Interest rates have been set at 0 all year, and no one expected that would change and most of the statement restated what has been said in previous statements. The biggest change was the announcement that the Fed would discontinue it’s quantitative easing program of buying up Treasury securities by October, but that was widely anticipated and not a surprise. Some wording pointed to the economy recovering – “economic activity is leveling out” “financial markets have improved”. Other phrases emphasized the risk to the down side – “ongoing job losses, sluggish income growth, lower housing wealth, and tight credit”. The telling phrase may be a carry over from past statements – “the Committee expects that inflation will remain subdued for some time.”

In the end, reading the Fed statement is like looking at a Rorschach test. What you see in it depends on what you are looking for. The mortgage bond market (which is the basis for mortgage interest rates) went for a wild ride today, getting worse when the statement was first announced, but ending the day almost the same as where it started, keeping mortgage rates about the same.

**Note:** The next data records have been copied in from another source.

-- ==== Sys2Proof/Proofs/VectorConversions.lean ====
section
/-! SUPPORT. Sign changes, dot products, widening, conversions, packing and the reading of block formats (R152, R177 to R180, R185 to R187). -/

namespace Sys2Proof.Machine

open Sys2Proof

/-! ## Widths -/

/-- A type of `n` times the width has as many elements in `n` registers. -/
theorem lanes_of_bits {t o : VTy} {n : Nat} (h : n * t.bits = o.bits) : t.lanes = n * o.lanes := by
  refine Nat.eq_of_mul_eq_mul_right (bits_pos t) ?_
  rw [bits_lanes, ← bits_lanes o, ← h, Nat.mul_comm n o.lanes, Nat.mul_assoc]

theorem dotTy_bits (t : VTy) : (dotTy t).bits = 32 := by cases t <;> rfl

theorem dotTy_lanes (t : VTy) : (dotTy t).lanes = 256 := by cases t <;> rfl

/-- A conversion takes as many elements as it gives. -/
theorem convert_lanes (t o : VTy) : max 1 (t.bits / o.bits) * t.lanes = max 1 (o.bits / t.bits) * o.lanes := by
  cases t <;> cases o <;> rfl

/-- A type of whole bytes has 1,024 elements in as many registers as it has bytes. -/
theorem byteLanes {t : VTy} (h : 8 ≤ t.bits) : t.bits / 8 * t.lanes = 1024 := by
  revert h
  cases t <;> decide

section
variable {i : Instr} {len : Nat} {f : VFields} {s : State} {val : VIn → Nat → El}

/-! ## Signs (R177) -/

/-- An integer operation, or a change of the sign bit. -/
def signEl (t : VTy) (fi : Int → Int → Int) (fs : Bool → Bool → Bool) (inp : VIn) (j : Nat) : El :=
  let x := srcA t inp j
  let y := srcB t inp j
  if t.isFloat then
    if ((vfmt t).val x).isNan then ⟨(vfmt t).nan.getD 0, 0⟩
    else ⟨(vfmt t).signed (fs (x.testBit (t.bits - 1)) (y.testBit (t.bits - 1))) (x % 2 ^ (t.bits - 1)), 0⟩
  else wrapped t inp (fi (intVal t x) (intVal t y))

theorem signWord_computes {nb : Nat} {fi : Int → Int → Int} {fs : Bool → Bool → Bool} (hb : nb = 0 ∨ nb = 1)
    (he : exec i s = signWord len f { src := f.ty, dst := f.ty, nb := nb } fi fs s) :
    ComputesElements i len f { src := f.ty, dst := f.ty, nb := nb } s (signEl f.ty fi fs) := by
  refine triples_computes he hb (.inl rfl) rfl fun inp j => ?_
  have hbit (x n : Nat) : (x / 2 ^ n % 2 == 1) = x.testBit n := by rw [Nat.testBit_eq_decide_div_mod_eq, beq_eq_decide]
  cases hf : f.ty.isFloat <;> simp [signEl, elNan, hf, hbit, El.quiet, Rounding.int]

theorem vAbs_computes (he : exec i s = vAbs len f s) :
    ComputesElements i len f (unaryShape f.ty) s (signEl f.ty (fun x _ => x.natAbs) fun _ _ => false) := signWord_computes (.inl rfl) he

theorem vNeg_computes (he : exec i s = vNeg len f s) :
    ComputesElements i len f (unaryShape f.ty) s (signEl f.ty (fun x _ => -x) fun n _ => !n) := signWord_computes (.inl rfl) he

theorem vsign_computes :
    ComputesElements (.vsign f) (longLen f) f (binaryShape f.ty) s
      (signEl f.ty (fun x y => if 0 < y then x else if y = 0 then 0 else -x) fun _ n => n) := signWord_computes (.inr rfl) rfl

/-! ## Dot products (R178) -/

/-- `g` products and an addend, summed exactly and finished once. -/
def dotEl (g : Nat) (t : VTy) (inp : VIn) (j : Nat) : El :=
  let o := dotTy t
  let xs := (List.range g).map fun i => srcA t inp (g * j + i)
  let ys := (List.range g).map fun i => srcB t inp (g * j + i)
  if t.isFloat then
    let x := xs.map (operand t inp)
    let y := ys.map (operand t inp)
    let z := fp32.read inp.rnd.vm.ftz (srcC o inp j)
    rounded o inp j (x.any Fl.isNan || y.any Fl.isNan || z.isNan) (Fl.sum inp.down (z :: List.zipWith Fl.mul x y))
  else wrapped o inp ((List.zipWith (fun p q => intVal t p * intVal t q) xs ys).foldl (· + ·) (intVal o (srcC o inp j)))

theorem vDot_computes {g : Nat} (hg : f.ty.bits * g = 32) (he : exec i s = vDot g f s) :
    ComputesElements i (longLen f) f { src := f.ty, dst := dotTy f.ty, nb := 1, nc := 1 } s (dotEl g f.ty) := by
  refine elementWord_spec he fun inp ha hb hc => ?_
  have hlanes : f.ty.lanes = 256 * g := by
    rw [lanes_of_bits (o := dotTy f.ty) (n := g) (by rw [dotTy_bits, Nat.mul_comm, hg]), dotTy_lanes, Nat.mul_comm]
  have hpieces (l : List Nat) (hl : l.length = 1) : chunks g 256 (els f.ty l) =
      (List.range 256).map fun j => (List.range g).map fun i => (els f.ty l)[g * j + i]?.getD 0 := by
    rw [els_eq_map f.ty l hl, chunks_map_range _ (by omega)]
    simp only [Nat.mul_comm g]
    rw [← els_eq_map f.ty l hl]
  dsimp only
  rw [hpieces _ ha, hpieces _ hb, els_eq_map (dotTy f.ty) inp.c hc, dotTy_lanes, Nat.one_mul, zip_map_range, zip_map_range, zip_range_map,
    List.map_map]
  rfl

/-! ## Widening (R179) -/

/-- An operation on the exact values of two elements, in the widened type. -/
def wideEl (t : VTy) (fi : Int → Int → Int) (ff : Bool → Fl → Fl → Fl) (inp : VIn) (j : Nat) : El :=
  if t.isFloat then
    let x := operand t inp (srcA t inp j)
    let y := operand t inp (srcB t inp j)
    rounded (widened t) inp j (x.isNan || y.isNan) (ff inp.down x y)
  else wrapped (widened t) inp (fi (intVal t (srcA t inp j)) (intVal t (srcB t inp j)))

theorem vWiden_computes {fi : Int → Int → Int} {ff : Bool → Fl → Fl → Fl} (hw : 2 * f.ty.bits = (widened f.ty).bits)
    (he : exec i s = vWiden f fi ff s) :
    ComputesElements i (longLen f) f { src := f.ty, dst := widened f.ty, nb := 1, nd := 2 } s (wideEl f.ty fi ff) :=
  triples_computes (sh := wideShape f.ty 1) he (.inr rfl) (.inl rfl) ((Nat.one_mul _).trans (lanes_of_bits hw)) fun _ _ => rfl

theorem vunpk_computes (hw : 2 * f.ty.bits = (widened f.ty).bits) :
    ComputesElements (.vunpk f) (longLen f) f { src := f.ty, dst := widened f.ty, nd := 2 } s
      fun inp j => ⟨patternOf (widened f.ty).bits (intVal f.ty (srcA f.ty inp j)), 0⟩ :=
  elements_computes (sh := wideShape f.ty 0) rfl ((Nat.one_mul _).trans (lanes_of_bits hw)) fun _ _ => rfl

theorem vmulw_computes (hw : 2 * f.ty.bits = (widened f.ty).bits) :
    ComputesElements (.vmulw f) (longLen f) f { src := f.ty, dst := widened f.ty, nb := 1, nd := 2 } s (wideEl f.ty (· * ·) fun _ => Fl.mul) :=
  vWiden_computes hw rfl

theorem vaddw_computes (hw : 2 * f.ty.bits = (widened f.ty).bits) :
    ComputesElements (.vaddw f) (longLen f) f { src := f.ty, dst := widened f.ty, nb := 1, nd := 2 } s (wideEl f.ty (· + ·) flAdd) :=
  vWiden_computes hw rfl

/-! ## Scaling and rounding to integral values (R180) -/

theorem satInt_eq (x lo hi : Int) (h : lo ≤ hi) : satInt x lo hi = max lo (min hi x) := by
  unfold satInt
  split
  · omega
  · split <;> omega

theorem vscale_computes :
    ComputesElements (.vscale f) (longLen f) f (binaryShape f.ty) s fun inp j =>
      let x := operand f.ty inp (srcA f.ty inp j)
      rounded f.ty inp j x.isNan (x.scale (max (-1000) (min 1000 (signedOf f.ty.bits (srcB f.ty inp j))))) := by
  refine triples_computes rfl (.inr rfl) (.inl rfl) rfl fun _ _ => ?_
  rw [← satInt_eq _ _ _ (by decide)]
  rfl

theorem vrint_computes :
    ComputesElements (.vrint f) (longLen f) f (unaryShape f.ty) s fun inp j =>
      rintEl (vfmt f.ty) (inp.rnd.at j) (operand f.ty inp (srcA f.ty inp j)) :=
  triples_computes rfl (.inl rfl) (.inl rfl) rfl fun _ _ => rfl

/-! ## Conversions and packing (R152, R185, R186) -/

theorem vcvt_computes :
    let o := fmtOf f.vb
    ComputesElements (.vcvt f) (longLen f) f
      { src := f.ty, dst := o, na := max 1 (f.ty.bits / o.bits), nd := max 1 (o.bits / f.ty.bits) } s
      fun inp j => convertEl f.ty o inp.rnd j (srcA f.ty inp j) :=
  triples_computes rfl (.inl rfl) (.inl rfl) (convert_lanes _ _) fun _ _ => rfl

theorem append_map_range {α : Type} (g h : Nat → α) (n m : Nat) :
    (List.range n).map g ++ (List.range m).map h = (List.range (n + m)).map fun j => if j < n then g j else h (j - n) := by
  refine eq_map_range (by simp) fun j hj => ?_
  by_cases hn : j < n
  · rw [List.getElem?_append_left (by simpa using hn), getElem?_map_range _ hn, if_pos hn]
  · rw [List.getElem?_append_right (by simpa using Nat.not_lt.1 hn), List.length_map, List.length_range, getElem?_map_range _ (by omega), if_neg hn]

theorem vpack_computes (hw : 2 * (halved f.ty).bits = f.ty.bits) :
    ComputesElements (.vpack f) (longLen f) f { src := f.ty, dst := halved f.ty, nb := 1 } s
      fun inp j => wrapped (halved f.ty) inp (intVal f.ty (if j < f.ty.lanes then srcA f.ty inp j else srcB f.ty inp (j - f.ty.lanes))) := by
  refine elementWord_spec rfl fun inp ha hb _ => ?_
  have hlanes := lanes_of_bits hw
  rw [els_eq_map f.ty inp.a ha, els_eq_map f.ty inp.b hb, append_map_range, List.map_map]
  dsimp only
  rw [Nat.one_mul, Nat.one_mul, hlanes, Nat.two_mul]
  rfl

/-! ## Block formats (R187) -/

theorem vmxd_computes (ht : 8 ≤ f.ty.bits) :
    let t := f.ty
    let o := fmtOf f.vb
    ComputesElements (.vmxd f) (longLen f) f { src := t, dst := t, na := 2, nd := t.bits / 8 } s fun inp j =>
      let scale := inp.a[1]?.getD 0 / 2 ^ (8 * (j / 32)) % 256
      let v := operand o inp (inp.a[0]?.getD 0 / 2 ^ (o.bits * j) % 2 ^ o.bits)
      if scale = 0xFF then ⟨(vfmt t).nan.getD 0, 0⟩ else rounded t inp j v.isNan (v.scaled scale) := by
  intro t o
  refine elementWord_spec rfl fun inp _ _ _ => ?_
  dsimp only
  rw [splitBits_eq_map (fmtOf f.vb).bits, zip_range_map, List.map_map, byteLanes ht]
  refine List.map_congr_left fun j hj => ?_
  have hj := List.mem_range.1 hj
  have hscale : (splitBits 8 32 (inp.a[1]?.getD 0))[j / 32]?.getD 0 = inp.a[1]?.getD 0 / 2 ^ (8 * (j / 32)) % 256 := by
    rw [splitBits_getElem _ _ _ _ (by omega), Nat.mul_comm]
    rfl
  show (if (splitBits 8 32 (inp.a[1]?.getD 0))[j / 32]?.getD 0 = 0xFF then _ else _) = _
  rw [hscale, Nat.mul_comm o.bits]
  rfl

end

/-! ## The obligation -/

/-- Settles O17: every instruction runs over the elements of its sources. -/
theorem vectorPatternsAndConversions : Obligations.VectorPatternsAndConversions := by
  unfold Obligations.VectorPatternsAndConversions
  refine ⟨fun s f d a => ?_, fun s f d a => ?_⟩
  · intro t w no amount un bin ter
    simp only [List.forall_mem_cons, List.not_mem_nil, false_implies, implies_true, and_true]
    exact ⟨⟨elements_computes rfl rfl fun _ _ => rfl, elements_computes rfl rfl fun _ _ => rfl, pattern1_computes rfl fun _ _ => rfl,
        pattern1_computes rfl fun _ _ => rfl, vpopc_computes s f, vbrev_computes s f, vfrexp_computes s f⟩,
      ⟨pattern2_computes rfl fun _ _ => rfl, pattern2_computes rfl fun _ _ => rfl, pattern2_computes rfl fun _ _ => rfl,
        pattern2_computes rfl fun _ _ => rfl, pattern2_computes rfl fun _ _ => rfl,
        triples_computes rfl (.inr rfl) (.inl rfl) rfl fun _ _ => rfl, vshl_computes s f, vshr_computes s f, vsra_computes s f, vlut_computes s f⟩,
      ⟨triples_computes rfl (.inr rfl) (.inr rfl) rfl fun _ _ => rfl, triples_computes rfl (.inr rfl) (.inr rfl) rfl fun _ _ => rfl⟩,
      vsel_computes s f, vmovi_computes s f, ktov_computes s f, kpopc_computes s f,
      ⟨elements_computes rfl rfl fun _ _ => rfl, elements_computes rfl rfl fun _ _ => rfl, vnotShort_computes s d a⟩,
      pattern2_computes rfl fun _ _ => rfl, pattern2_computes rfl fun _ _ => rfl, pattern2_computes rfl fun _ _ => rfl,
      vandnShort_computes s d a, pattern2_computes rfl fun _ _ => rfl, pattern2_computes rfl fun _ _ => rfl,
      pattern2_computes rfl fun _ _ => rfl, pattern2_computes rfl fun _ _ => rfl, pattern2_computes rfl fun _ _ => rfl,
      pattern2_computes rfl fun _ _ => rfl⟩
  · intro t down sign un
    simp only [List.forall_mem_cons, List.not_mem_nil, false_implies, implies_true, and_true]
    exact ⟨⟨vAbs_computes rfl, vNeg_computes rfl, vrint_computes⟩, vAbs_computes rfl, vNeg_computes rfl, vsign_computes, vscale_computes,
      ⟨fun h => vDot_computes h rfl, fun h => vDot_computes h rfl⟩,
      fun hw => ⟨vmulw_computes hw, vaddw_computes hw, vunpk_computes hw⟩, vcvt_computes,
      fun hw => vpack_computes hw, fun _ ht => vmxd_computes ht⟩

end Sys2Proof.Machine
end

Here is the statement in full:

Information received since the Federal Open Market Committee met in June suggests that economic activity is leveling out. Conditions in financial markets have improved further in recent weeks. Household spending has continued to show signs of stabilizing but remains constrained by “. Businesses are still cutting back on fixed investment and staffing but are making progress in bringing inventory stocks into better alignment with sales. Although economic activity is likely to remain weak for a time, the Committee continues to anticipate that policy actions to stabilize financial markets and institutions, fiscal and monetary stimulus, and market forces will contribute to a gradual resumption of sustainable economic growth in a context of price stability.

The prices of energy and other commodities have risen of late. However, substantial resource slack is likely to dampen cost pressures, and the Committee expects that inflation will remain subdued for some time.

In these circumstances, the Federal Reserve will employ all available tools to promote economic recovery and to preserve price stability. The Committee will maintain the target range for the federal funds rate at 0 to 1/4 percent and continues to anticipate that economic conditions are likely to warrant exceptionally low levels of the federal funds rate for an extended period. As previously announced, to provide support to mortgage lending and housing markets and to improve overall conditions in private credit markets, the Federal Reserve will purchase a total of up to $1.25 trillion of agency mortgage-backed securities and up to $200 billion of agency debt by the end of the year. In addition, the Federal Reserve is in the process of buying $300 billion of Treasury securities. To promote a smooth transition in markets as these purchases of Treasury securities are completed, the Committee has decided to gradually slow the pace of these transactions and anticipates that the full amount will be purchased by the end of October. The Committee will continue to evaluate the timing and overall amounts of its purchases of securities in light of the evolving economic outlook and conditions in financial markets. The Federal Reserve is monitoring the size and composition of its balance sheet and will make adjustments to its credit and liquidity programs as warranted.

Voting for the FOMC monetary policy action were: Ben S. Bernanke, Chairman; William C. Dudley, Vice Chairman; Elizabeth A. Duke; Charles L. Evans; Donald L. Kohn; Jeffrey M. Lacker; Dennis P. Lockhart; Daniel K. Tarullo; Kevin M. Warsh; and Janet L. Yellen.